The Loughreans are quiet now, but the secret societies which dealt so lightly with human life are still at work, and the best-informed people believe that the murderous emissaries of the Land League, whose terrorism ruined the town, are only kept down by a powerful and vigilant police. I have only described three of the murders which took place in the town and neighbourhood during a comparatively short period. Add Mr. Burke and driver Wallace; both shot dead near Craughwell. J. Connor, of Carrickeele, who had accepted a situation as bog-ranger, vice Keogh, discharged. Shot. Three men arrested. No evidence. Patrick Dempsey, who had taken a small farm from which Martin Birmingham had been evicted.
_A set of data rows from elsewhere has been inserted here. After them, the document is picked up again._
-- ==== Sys2Proof/Laws/State.lean ====
section
/-! SUPPORT. One lemma per field per update of the state, and one per derived read that an update leaves alone, each true by
unfolding, so that no later proof unfolds a record update. -/

namespace Sys2Proof.Machine

/-! ### `State.reset` and `State.resetAt` -/

@[simp] theorem reset_v : State.reset.v = Vector.replicate 16 params.resetV := rfl
@[simp] theorem reset_i : State.reset.i = params.resetI := rfl
@[simp] theorem reset_pc : State.reset.pc = params.loadOffset := rfl
@[simp] theorem reset_stack : State.reset.stack = [] := rfl
@[simp] theorem reset_dt : State.reset.dt = params.resetDt := rfl
@[simp] theorem reset_st : State.reset.st = 0 := rfl
@[simp] theorem reset_sounding : State.reset.sounding = false := rfl
@[simp] theorem reset_mem : State.reset.mem = [] := rfl
@[simp] theorem reset_dirty : State.reset.dirty = true := rfl
@[simp] theorem reset_keys : State.reset.keys = [] := rfl
@[simp] theorem reset_draws : State.reset.draws = 0 := rfl
@[simp] theorem reset_display : State.reset.display = blankDisplay := rfl
@[simp] theorem resetAt_v (c : Config) : (State.resetAt c).v = Vector.replicate 16 c.resetV := rfl
@[simp] theorem resetAt_i (c : Config) : (State.resetAt c).i = c.resetI := rfl
@[simp] theorem resetAt_pc (c : Config) : (State.resetAt c).pc = c.loadOffset := rfl
@[simp] theorem resetAt_stack (c : Config) : (State.resetAt c).stack = [] := rfl
@[simp] theorem resetAt_dt (c : Config) : (State.resetAt c).dt = c.resetDt := rfl
@[simp] theorem resetAt_st (c : Config) : (State.resetAt c).st = 0 := rfl
@[simp] theorem resetAt_sounding (c : Config) : (State.resetAt c).sounding = false := rfl
@[simp] theorem resetAt_mem (c : Config) : (State.resetAt c).mem = cellsWhereDiffer 0 c.glyphTable params.glyphTable := rfl
@[simp] theorem resetAt_display (c : Config) : (State.resetAt c).display = blankDisplay := rfl
@[simp] theorem resetAt_dirty (c : Config) : (State.resetAt c).dirty = true := rfl
@[simp] theorem resetAt_keys (c : Config) : (State.resetAt c).keys = [] := rfl
@[simp] theorem resetAt_draws (c : Config) : (State.resetAt c).draws = 0 := rfl

/-! ### `setReg` -/

@[simp] theorem setReg_v (r : Reg) (b : Byte) (s : State) : (setReg r b s).v = s.v.set r.toNat b r.isLt := rfl
@[simp] theorem setReg_i (r : Reg) (b : Byte) (s : State) : (setReg r b s).i = s.i := rfl
@[simp] theorem setReg_pc (r : Reg) (b : Byte) (s : State) : (setReg r b s).pc = s.pc := rfl
@[simp] theorem setReg_stack (r : Reg) (b : Byte) (s : State) : (setReg r b s).stack = s.stack := rfl
@[simp] theorem setReg_dt (r : Reg) (b : Byte) (s : State) : (setReg r b s).dt = s.dt := rfl
@[simp] theorem setReg_st (r : Reg) (b : Byte) (s : State) : (setReg r b s).st = s.st := rfl
@[simp] theorem setReg_sounding (r : Reg) (b : Byte) (s : State) : (setReg r b s).sounding = s.sounding := rfl
@[simp] theorem setReg_mem (r : Reg) (b : Byte) (s : State) : (setReg r b s).mem = s.mem := rfl
@[simp] theorem setReg_display (r : Reg) (b : Byte) (s : State) : (setReg r b s).display = s.display := rfl
@[simp] theorem setReg_dirty (r : Reg) (b : Byte) (s : State) : (setReg r b s).dirty = s.dirty := rfl
@[simp] theorem setReg_keys (r : Reg) (b : Byte) (s : State) : (setReg r b s).keys = s.keys := rfl
@[simp] theorem setReg_draws (r : Reg) (b : Byte) (s : State) : (setReg r b s).draws = s.draws := rfl
@[simp] theorem readByte_setReg (r : Reg) (b : Byte) (s : State) (ad : Nat) : readByte (setReg r b s) ad = readByte s ad := rfl
@[simp] theorem pixel_setReg (r : Reg) (b : Byte) (s : State) (cx : Col) (cy : Row) : pixel (setReg r b s) cx cy = pixel s cx cy := rfl
@[simp] theorem keyPressed_setReg (r : Reg) (b : Byte) (s : State) (k : Byte) : keyPressed (setReg r b s) k = keyPressed s k := rfl
@[simp] theorem indexBase_setReg (r : Reg) (b : Byte) (s : State) : indexBase (setReg r b s) = indexBase s := rfl

/-! ### `setIndex` -/

@[simp] theorem setIndex_v (a : Addr) (s : State) : (setIndex a s).v = s.v := rfl
@[simp] theorem setIndex_i (a : Addr) (s : State) : (setIndex a s).i = a := rfl
@[simp] theorem setIndex_pc (a : Addr) (s : State) : (setIndex a s).pc = s.pc := rfl
@[simp] theorem setIndex_stack (a : Addr) (s : State) : (setIndex a s).stack = s.stack := rfl
@[simp] theorem setIndex_dt (a : Addr) (s : State) : (setIndex a s).dt = s.dt := rfl
@[simp] theorem setIndex_st (a : Addr) (s : State) : (setIndex a s).st = s.st := rfl
@[simp] theorem setIndex_sounding (a : Addr) (s : State) : (setIndex a s).sounding = s.sounding := rfl
@[simp] theorem setIndex_mem (a : Addr) (s : State) : (setIndex a s).mem = s.mem := rfl
@[simp] theorem setIndex_display (a : Addr) (s : State) : (setIndex a s).display = s.display := rfl
@[simp] theorem setIndex_dirty (a : Addr) (s : State) : (setIndex a s).dirty = s.dirty := rfl
@[simp] theorem setIndex_keys (a : Addr) (s : State) : (setIndex a s).keys = s.keys := rfl
@[simp] theorem setIndex_draws (a : Addr) (s : State) : (setIndex a s).draws = s.draws := rfl
@[simp] theorem reg_setIndex (a : Addr) (s : State) (q : Reg) : reg (setIndex a s) q = reg s q := rfl
@[simp] theorem readByte_setIndex (a : Addr) (s : State) (ad : Nat) : readByte (setIndex a s) ad = readByte s ad := rfl
@[simp] theorem pixel_setIndex (a : Addr) (s : State) (cx : Col) (cy : Row) : pixel (setIndex a s) cx cy = pixel s cx cy := rfl
@[simp] theorem keyPressed_setIndex (a : Addr) (s : State) (k : Byte) : keyPressed (setIndex a s) k = keyPressed s k := rfl

/-! ### `setDelay` -/

@[simp] theorem setDelay_v (b : Byte) (s : State) : (setDelay b s).v = s.v := rfl
@[simp] theorem setDelay_i (b : Byte) (s : State) : (setDelay b s).i = s.i := rfl
@[simp] theorem setDelay_pc (b : Byte) (s : State) : (setDelay b s).pc = s.pc := rfl
@[simp] theorem setDelay_stack (b : Byte) (s : State) : (setDelay b s).stack = s.stack := rfl
@[simp] theorem setDelay_dt (b : Byte) (s : State) : (setDelay b s).dt = b := rfl
@[simp] theorem setDelay_st (b : Byte) (s : State) : (setDelay b s).st = s.st := rfl
@[simp] theorem setDelay_sounding (b : Byte) (s : State) : (setDelay b s).sounding = s.sounding := rfl
@[simp] theorem setDelay_mem (b : Byte) (s : State) : (setDelay b s).mem = s.mem := rfl
@[simp] theorem setDelay_display (b : Byte) (s : State) : (setDelay b s).display = s.display := rfl
@[simp] theorem setDelay_dirty (b : Byte) (s : State) : (setDelay b s).dirty = s.dirty := rfl
@[simp] theorem setDelay_keys (b : Byte) (s : State) : (setDelay b s).keys = s.keys := rfl
@[simp] theorem setDelay_draws (b : Byte) (s : State) : (setDelay b s).draws = s.draws := rfl
@[simp] theorem reg_setDelay (b : Byte) (s : State) (q : Reg) : reg (setDelay b s) q = reg s q := rfl
@[simp] theorem readByte_setDelay (b : Byte) (s : State) (ad : Nat) : readByte (setDelay b s) ad = readByte s ad := rfl
@[simp] theorem pixel_setDelay (b : Byte) (s : State) (cx : Col) (cy : Row) : pixel (setDelay b s) cx cy = pixel s cx cy := rfl
@[simp] theorem keyPressed_setDelay (b : Byte) (s : State) (k : Byte) : keyPressed (setDelay b s) k = keyPressed s k := rfl
@[simp] theorem indexBase_setDelay (b : Byte) (s : State) : indexBase (setDelay b s) = indexBase s := rfl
Shot dead in the presence of his two small children, with whom he was walking to church. No evidence. No convictions, but many more crimes, both great and small. So many murders that outrages do not count for much.
It is to the men who are directly responsible for all these horrors that Mr. Gladstone proposes to entrust the government of Ireland.
Loughrea, May 16th.
No. 23.—THE REIGN OF INDOLENCE.[ToC]
have just returned from Innishmore, the largest of the Aran islands, the population of which have been lifted from a condition of chronic starvation and enabled to earn their own livelihood by the splendid organisation of Mr. Balfour for the relief of the congested districts. Postal and other exigences having compelled a hasty return to the mainland, I defer a full account of this most interesting visit until my next letter, when I shall also be in possession of fuller and more accurate information than is attainable on the island itself.
Meanwhile, let us examine the state of Irish feeling by the sad sea waves of Galway Bay. Salthill is a plucky little bathing place; that is, plucky for Ireland. It is easily accessible from Galway town, and looks over the bay, but it is more like a long natural harbour without ships. There is a mile or so of promenade with stone seats at intervals, a shingle dotted with big rocks, a modicum of slate-coloured sand, like that of Schevening, in Holland, and blue hills opposite, like those of Carlingford Lough. The promenade is kerbed by a massive sea wall of limestone, and here and there flights of stone steps lead to the water's edge. Facing the sea are handsome villas, with flower gardens, tidy gravelled walks, shrubberies, snowy window blinds and other appurtenances of a desperately Protestant appearance. No large hotels, no villas with "Apartments" on a card in the fanlight, no boatmen plying for hire, no boats even, either ashore or afloat; no bathing-machines no anything the brutal Saxon mostly needs, except fresh air and blazing sunshine. The Galway end of this fashionable resort has a few shady houses, aggressively Anglicised with names like Wave View House and Elm Tree View, the first looking at a whitewashed wall, the second at a telegraph post. But although some of these houses announce "Furnished Lodgings," no English tourists would "take them on." If you want to bathe you walk into the sea as you stand, or hand your toga virilis to the bystanders, if any. The Connaught folks have no false modesty.
A white-haired gentleman descends from a wagonette and promenades for a while. Then he sits down beside me. The conversation turns on Home Rule. My friend is impatient, has been spending a few days in Belfast. The ignorance of the poor people is astonishing. A Roman Catholic of the Northern city told him that the first act of the Irish Parliament would be to level Cave Hill, and on the site thereof to build cottages for the poor. The hill was full of diamonds, which Queen Victoria would not allow the poor Irish folks to get. The country would be full of money. Didn't Mr. Gladstone say we'd have too much?—a clear allusion to the "chronic plethora." The people would have the upper hand, as they ought to have, and the first thing would be to evict the evictors. The only question was, would they clear out peaceably, or would it be necessary to call in the aid of the Irish Army of Independence?